A valuation can be useful in case of a shareholder or partnership dispute.

How Syft can help

It's best to look at your most recently completed financial year when conducting a valuation. Syft's Valuation feature is a great starting point for providing you with an indicative value of your entity to support investor, partner, and acquisition conversations.

In Syft, once you’ve clicked on “Valuation” on the left menu bar, the indicative value of the entity is automatically displayed. You will be given the option to select the financial year or a period of 12 months that will run from the your chosen month. You can then name your valuation and click “Save Valuation”. This allows you to include the Valuation in other PDF report packs.

There are four methods that Syft Analytics uses to evaluate your business:

  1. Revenue multiple - estimates value by applying a multiple to revenue

  2. Profit multiple - estimates value by applying a multiple to profit

  3. EBITDA multiple - estimates value by applying a multiple to EBITDA

  4. Net asset value - estimates value by subtracting liabilities from assets

You can make adjustments to any of these methods according to an amount or an account by clicking on "Adjust".

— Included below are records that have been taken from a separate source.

-- ==== Sys2Proof/Machine/Flags.lean ====
section
/-! DEFINITION. The status byte, the interrupt lines and the flags byte of READ_STATE (R136, R138,
R158, R173). They are views of the state; no row of the table reads the status byte. -/

namespace Sys2Proof.Machine

/-- The bits of a byte, bit 7 first. -/
def byteOfBits (b7 b6 b5 b4 b3 b2 b1 b0 : Bool) : Byte :=
  BitVec.ofNat 8 (b7.toNat * 128 + b6.toNat * 64 + b5.toNat * 32 + b4.toNat * 16 + b3.toNat * 8 +
    b2.toNat * 4 + b1.toNat * 2 + b0.toNat)

/-- READY: IDLE, COLLECTING or REPLY (Table 6-3). -/
def SeqState.ready : SeqState → Bool
  | .idle => true
  | .collecting => true
  | .pending => false
  | .waiting => false
  | .reply => true

/-- OUTBOUND: REPLY (Table 6-3). -/
def SeqState.outbound (q : SeqState) : Bool := q = .reply

/-- BUSY: not IDLE (Table 6-3). -/
def SeqState.busy (q : SeqState) : Bool := q ≠ .idle

/-- WAITING (Table 6-3). -/
def SeqState.isWaiting (q : SeqState) : Bool := q = .waiting

namespace State

/-- Whether the port is the control port (R120). -/
def isControl (s : State) (p : Port) : Bool := s.controlPort = p

/-- The byte a status read of the port returns (Table 9-3, R136, R173). -/
def statusByte (s : State) (p : Port) : Byte :=
  let x := s.port p
  byteOfBits false (s.isControl p) x.seqErr (!x.notices.isEmpty) x.seq.isWaiting x.seq.busy x.seq.outbound
    x.seq.ready

/-- The result condition of the interrupt line (R138). -/
def resultCondition (s : State) (p : Port) : Bool :=
  let x := s.port p
  x.resultIrqEn && decide (x.seq = .reply) &&
    (match x.result with
      | some r => r.position == 0
      | none => false)

/-- The notice condition of the interrupt line (R138). -/
def noticeCondition (s : State) (p : Port) : Bool := (s.port p).noticeIrqEn && !(s.port p).notices.isEmpty

/-- The interrupt output of the port (R138). -/
def irq (s : State) (p : Port) : Bool := s.resultCondition p || s.noticeCondition p

/-- The flags byte of a READ_STATE at the port (Table 9-11). -/
def stateFlags (s : State) (p : Port) : Byte :=
  byteOfBits false false false false false (s.isControl p) (s.commit.state = .applying) s.commit.rasterIdle

end State

end Sys2Proof.Machine
end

For more information on the multiples used in Syft's valuations, read our article here.

Syft's Valuation feature is a great starting point for providing you with an indicative value of your entity.

For the multiples methods, Syft's team of experts has calculated each multiple based on your country, industry, and growth rate. However, this can also be altered by clicking on “Adjust” on the second line of the revenue, profit, and EBITDA tables.

Whether you are wanting to sell your business, attract investors, or deal with litigation issues, conducting a sound business valuation is crucial. But it doesn't have to be a complicated and time-consuming project. Thanks to software like Syft Analytics, conducting a business valuation has never been so simple.